- **PROBLEM TO SOLVE**
In the records below, find the line that contains "theorem selectedInv_trainingInterval (s" and the line that contains "unfold helloInterval; split", then retype exactly those two lines and every line between them.

- **TASK DATA**
--- --- ---
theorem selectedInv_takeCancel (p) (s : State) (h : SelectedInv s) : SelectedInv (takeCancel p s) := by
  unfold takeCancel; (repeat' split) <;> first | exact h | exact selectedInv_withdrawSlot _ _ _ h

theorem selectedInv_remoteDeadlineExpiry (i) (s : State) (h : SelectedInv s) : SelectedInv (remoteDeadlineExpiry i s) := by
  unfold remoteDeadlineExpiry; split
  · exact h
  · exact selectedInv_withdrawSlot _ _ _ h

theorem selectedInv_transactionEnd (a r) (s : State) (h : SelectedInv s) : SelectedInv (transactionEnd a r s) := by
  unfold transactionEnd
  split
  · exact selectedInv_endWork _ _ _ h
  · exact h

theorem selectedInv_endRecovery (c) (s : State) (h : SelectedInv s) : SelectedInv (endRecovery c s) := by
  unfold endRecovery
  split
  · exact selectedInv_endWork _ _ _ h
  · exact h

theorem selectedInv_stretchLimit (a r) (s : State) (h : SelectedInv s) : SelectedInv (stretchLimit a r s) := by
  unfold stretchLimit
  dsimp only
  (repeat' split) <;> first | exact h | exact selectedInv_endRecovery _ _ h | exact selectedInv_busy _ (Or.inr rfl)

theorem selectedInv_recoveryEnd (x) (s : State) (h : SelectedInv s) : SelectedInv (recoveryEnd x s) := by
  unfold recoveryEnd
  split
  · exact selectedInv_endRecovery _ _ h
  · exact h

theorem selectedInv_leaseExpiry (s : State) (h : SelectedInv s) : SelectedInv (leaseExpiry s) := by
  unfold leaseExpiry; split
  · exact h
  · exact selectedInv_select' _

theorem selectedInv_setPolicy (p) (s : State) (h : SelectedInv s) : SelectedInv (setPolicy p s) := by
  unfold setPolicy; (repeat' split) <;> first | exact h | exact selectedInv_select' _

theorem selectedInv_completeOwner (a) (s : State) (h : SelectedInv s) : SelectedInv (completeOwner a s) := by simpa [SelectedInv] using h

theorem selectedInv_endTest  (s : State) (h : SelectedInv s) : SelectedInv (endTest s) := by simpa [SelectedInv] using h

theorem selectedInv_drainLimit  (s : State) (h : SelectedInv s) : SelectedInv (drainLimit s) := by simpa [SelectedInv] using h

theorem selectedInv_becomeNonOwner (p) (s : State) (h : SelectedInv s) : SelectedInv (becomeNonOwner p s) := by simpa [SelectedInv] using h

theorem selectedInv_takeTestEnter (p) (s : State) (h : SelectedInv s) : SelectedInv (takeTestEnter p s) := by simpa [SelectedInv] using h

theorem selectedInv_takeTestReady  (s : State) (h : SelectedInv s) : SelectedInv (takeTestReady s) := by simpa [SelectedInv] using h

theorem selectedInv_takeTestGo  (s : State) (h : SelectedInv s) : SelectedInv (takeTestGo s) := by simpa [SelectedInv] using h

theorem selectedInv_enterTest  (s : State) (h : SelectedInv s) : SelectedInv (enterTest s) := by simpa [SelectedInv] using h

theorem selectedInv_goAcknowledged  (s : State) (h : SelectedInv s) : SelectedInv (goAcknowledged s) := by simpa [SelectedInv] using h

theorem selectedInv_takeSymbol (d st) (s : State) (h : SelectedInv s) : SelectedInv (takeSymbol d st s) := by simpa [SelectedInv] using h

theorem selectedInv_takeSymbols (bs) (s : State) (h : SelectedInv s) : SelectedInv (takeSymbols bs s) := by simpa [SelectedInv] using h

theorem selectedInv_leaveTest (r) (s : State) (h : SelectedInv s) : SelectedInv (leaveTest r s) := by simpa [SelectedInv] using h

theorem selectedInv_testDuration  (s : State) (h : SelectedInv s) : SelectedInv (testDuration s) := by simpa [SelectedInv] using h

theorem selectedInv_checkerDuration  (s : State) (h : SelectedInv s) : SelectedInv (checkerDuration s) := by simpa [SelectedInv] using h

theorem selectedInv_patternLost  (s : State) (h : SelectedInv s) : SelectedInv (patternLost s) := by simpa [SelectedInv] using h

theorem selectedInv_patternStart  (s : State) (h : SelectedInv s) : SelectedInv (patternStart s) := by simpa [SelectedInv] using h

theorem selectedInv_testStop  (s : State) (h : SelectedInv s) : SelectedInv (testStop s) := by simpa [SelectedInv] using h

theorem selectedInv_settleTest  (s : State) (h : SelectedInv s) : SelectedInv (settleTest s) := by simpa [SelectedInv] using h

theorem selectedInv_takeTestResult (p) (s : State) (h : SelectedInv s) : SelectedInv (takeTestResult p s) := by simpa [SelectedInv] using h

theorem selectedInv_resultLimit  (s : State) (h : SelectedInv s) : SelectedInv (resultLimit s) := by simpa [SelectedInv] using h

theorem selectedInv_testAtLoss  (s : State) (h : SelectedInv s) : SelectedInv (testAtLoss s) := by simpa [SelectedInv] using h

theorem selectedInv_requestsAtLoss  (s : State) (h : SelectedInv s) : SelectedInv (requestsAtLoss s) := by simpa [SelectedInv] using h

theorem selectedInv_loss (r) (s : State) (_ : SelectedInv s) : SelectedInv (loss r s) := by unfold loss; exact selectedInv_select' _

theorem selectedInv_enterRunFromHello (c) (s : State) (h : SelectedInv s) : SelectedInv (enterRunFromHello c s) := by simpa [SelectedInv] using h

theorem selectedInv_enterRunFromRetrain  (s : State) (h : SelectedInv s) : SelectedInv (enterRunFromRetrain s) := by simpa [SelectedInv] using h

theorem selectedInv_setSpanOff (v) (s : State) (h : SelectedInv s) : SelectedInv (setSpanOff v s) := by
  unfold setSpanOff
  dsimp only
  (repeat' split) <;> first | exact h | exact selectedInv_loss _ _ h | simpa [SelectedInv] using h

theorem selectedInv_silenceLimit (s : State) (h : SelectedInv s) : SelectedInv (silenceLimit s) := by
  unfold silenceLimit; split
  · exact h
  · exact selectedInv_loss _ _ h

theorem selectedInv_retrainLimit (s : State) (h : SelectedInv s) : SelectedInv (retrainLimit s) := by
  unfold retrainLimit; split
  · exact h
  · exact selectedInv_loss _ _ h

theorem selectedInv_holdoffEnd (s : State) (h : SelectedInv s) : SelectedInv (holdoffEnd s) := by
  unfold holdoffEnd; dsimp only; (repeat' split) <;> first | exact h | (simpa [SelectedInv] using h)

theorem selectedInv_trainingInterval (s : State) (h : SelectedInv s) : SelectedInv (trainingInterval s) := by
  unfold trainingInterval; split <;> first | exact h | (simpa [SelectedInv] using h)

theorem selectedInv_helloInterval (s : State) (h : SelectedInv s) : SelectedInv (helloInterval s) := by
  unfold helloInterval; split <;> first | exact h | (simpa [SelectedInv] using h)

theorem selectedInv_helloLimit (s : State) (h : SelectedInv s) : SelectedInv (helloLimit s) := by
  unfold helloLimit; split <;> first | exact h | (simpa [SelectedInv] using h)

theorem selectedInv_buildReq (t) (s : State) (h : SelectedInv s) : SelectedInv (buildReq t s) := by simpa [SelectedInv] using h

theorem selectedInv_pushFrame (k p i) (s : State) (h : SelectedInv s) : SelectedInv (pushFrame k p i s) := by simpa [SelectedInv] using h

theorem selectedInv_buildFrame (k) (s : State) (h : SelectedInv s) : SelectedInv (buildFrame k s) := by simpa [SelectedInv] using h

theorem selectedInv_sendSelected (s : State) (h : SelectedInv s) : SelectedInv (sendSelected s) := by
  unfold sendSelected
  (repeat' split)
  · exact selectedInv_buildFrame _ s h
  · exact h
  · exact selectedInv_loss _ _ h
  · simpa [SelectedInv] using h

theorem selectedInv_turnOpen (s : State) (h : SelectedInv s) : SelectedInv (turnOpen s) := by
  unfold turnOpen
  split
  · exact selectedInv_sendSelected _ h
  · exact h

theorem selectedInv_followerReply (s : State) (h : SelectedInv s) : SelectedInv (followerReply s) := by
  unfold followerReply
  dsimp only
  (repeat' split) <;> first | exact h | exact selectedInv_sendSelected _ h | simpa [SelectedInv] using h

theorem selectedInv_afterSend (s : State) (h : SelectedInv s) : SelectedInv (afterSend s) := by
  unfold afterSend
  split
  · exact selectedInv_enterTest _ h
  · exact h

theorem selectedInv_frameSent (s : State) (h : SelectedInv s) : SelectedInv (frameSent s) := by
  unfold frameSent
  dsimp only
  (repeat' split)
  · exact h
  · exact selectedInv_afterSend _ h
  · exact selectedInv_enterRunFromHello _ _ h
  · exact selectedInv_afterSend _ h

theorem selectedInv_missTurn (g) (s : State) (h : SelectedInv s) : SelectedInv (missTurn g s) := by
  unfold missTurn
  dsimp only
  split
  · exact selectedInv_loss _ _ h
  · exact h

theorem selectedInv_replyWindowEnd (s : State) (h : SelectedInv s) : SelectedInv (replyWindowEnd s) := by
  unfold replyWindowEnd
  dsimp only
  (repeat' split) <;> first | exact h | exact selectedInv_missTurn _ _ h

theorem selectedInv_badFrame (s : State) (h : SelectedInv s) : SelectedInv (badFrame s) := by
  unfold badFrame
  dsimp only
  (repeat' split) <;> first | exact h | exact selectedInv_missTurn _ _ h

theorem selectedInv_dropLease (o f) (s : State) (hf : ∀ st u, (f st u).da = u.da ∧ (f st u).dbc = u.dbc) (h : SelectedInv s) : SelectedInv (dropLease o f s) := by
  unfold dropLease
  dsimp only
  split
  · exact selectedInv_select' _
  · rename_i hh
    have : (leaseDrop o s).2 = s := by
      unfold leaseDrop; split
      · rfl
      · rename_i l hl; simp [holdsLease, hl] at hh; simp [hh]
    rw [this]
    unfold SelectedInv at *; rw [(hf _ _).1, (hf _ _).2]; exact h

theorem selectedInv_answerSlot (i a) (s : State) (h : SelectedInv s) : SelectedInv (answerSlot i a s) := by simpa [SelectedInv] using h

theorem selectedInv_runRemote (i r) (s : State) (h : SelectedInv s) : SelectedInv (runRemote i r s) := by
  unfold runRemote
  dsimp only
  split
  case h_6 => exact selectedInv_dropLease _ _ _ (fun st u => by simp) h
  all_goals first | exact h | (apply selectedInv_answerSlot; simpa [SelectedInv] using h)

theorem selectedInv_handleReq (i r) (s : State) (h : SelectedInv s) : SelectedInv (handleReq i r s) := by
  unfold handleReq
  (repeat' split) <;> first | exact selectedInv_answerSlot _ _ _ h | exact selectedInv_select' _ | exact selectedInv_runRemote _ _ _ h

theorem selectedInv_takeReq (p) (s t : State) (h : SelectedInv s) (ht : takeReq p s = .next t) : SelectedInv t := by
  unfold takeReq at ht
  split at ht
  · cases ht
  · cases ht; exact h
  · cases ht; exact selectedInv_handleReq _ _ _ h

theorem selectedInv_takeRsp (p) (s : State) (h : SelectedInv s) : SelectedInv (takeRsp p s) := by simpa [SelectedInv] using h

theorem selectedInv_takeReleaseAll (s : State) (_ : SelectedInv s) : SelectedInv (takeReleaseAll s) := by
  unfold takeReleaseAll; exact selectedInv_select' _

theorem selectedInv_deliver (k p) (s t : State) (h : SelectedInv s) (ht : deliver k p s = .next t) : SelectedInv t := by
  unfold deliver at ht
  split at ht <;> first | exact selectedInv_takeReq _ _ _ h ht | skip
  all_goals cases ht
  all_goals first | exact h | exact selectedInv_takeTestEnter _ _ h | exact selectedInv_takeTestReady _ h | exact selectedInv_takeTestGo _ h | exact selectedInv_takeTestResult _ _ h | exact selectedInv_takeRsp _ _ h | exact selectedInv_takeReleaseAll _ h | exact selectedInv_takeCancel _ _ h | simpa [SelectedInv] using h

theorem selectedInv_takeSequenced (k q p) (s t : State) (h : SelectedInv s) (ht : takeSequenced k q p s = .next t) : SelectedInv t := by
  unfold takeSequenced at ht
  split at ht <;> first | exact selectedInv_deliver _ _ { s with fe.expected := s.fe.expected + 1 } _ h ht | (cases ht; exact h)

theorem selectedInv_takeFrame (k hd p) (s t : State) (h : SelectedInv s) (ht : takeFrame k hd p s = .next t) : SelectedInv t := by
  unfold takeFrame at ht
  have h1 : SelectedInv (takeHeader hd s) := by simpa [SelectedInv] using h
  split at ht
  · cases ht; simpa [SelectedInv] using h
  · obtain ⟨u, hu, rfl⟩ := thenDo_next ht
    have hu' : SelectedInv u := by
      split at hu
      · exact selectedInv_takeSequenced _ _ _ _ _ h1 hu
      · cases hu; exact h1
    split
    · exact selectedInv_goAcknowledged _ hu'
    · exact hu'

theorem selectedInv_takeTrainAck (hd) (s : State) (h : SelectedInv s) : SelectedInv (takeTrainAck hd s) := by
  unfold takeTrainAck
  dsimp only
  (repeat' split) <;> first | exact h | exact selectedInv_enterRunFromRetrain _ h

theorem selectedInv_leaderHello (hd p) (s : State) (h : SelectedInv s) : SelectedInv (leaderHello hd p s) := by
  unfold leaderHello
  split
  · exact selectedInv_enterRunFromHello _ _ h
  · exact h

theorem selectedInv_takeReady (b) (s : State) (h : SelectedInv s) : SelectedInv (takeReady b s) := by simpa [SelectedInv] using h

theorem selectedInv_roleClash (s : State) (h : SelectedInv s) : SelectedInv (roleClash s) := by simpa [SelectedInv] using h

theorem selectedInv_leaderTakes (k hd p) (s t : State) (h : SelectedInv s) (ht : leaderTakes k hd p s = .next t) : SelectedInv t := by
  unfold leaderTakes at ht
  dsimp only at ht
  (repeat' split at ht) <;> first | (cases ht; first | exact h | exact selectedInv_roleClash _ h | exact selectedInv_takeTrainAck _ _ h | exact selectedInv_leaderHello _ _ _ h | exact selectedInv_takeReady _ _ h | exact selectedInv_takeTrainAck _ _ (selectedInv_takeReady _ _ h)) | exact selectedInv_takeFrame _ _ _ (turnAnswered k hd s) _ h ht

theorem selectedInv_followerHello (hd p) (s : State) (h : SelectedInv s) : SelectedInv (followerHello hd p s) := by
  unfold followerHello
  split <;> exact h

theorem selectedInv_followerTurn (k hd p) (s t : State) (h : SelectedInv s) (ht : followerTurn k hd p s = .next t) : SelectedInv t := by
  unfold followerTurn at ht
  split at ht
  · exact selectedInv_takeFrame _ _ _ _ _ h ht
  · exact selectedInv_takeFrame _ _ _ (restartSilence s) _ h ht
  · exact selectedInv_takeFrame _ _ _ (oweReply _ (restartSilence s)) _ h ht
--- --- ---
- **ANSWER TO THE EXERCISE**
theorem selectedInv_trainingInterval (s : State) (h : SelectedInv s) : SelectedInv (trainingInterval s) := by
  unfold trainingInterval; split <;> first | exact h | (simpa [SelectedInv] using h)

theorem selectedInv_helloInterval (s : State) (h : SelectedInv s) : SelectedInv (helloInterval s) := by
  unfold helloInterval; split <;> first | exact h | (simpa [SelectedInv] using h)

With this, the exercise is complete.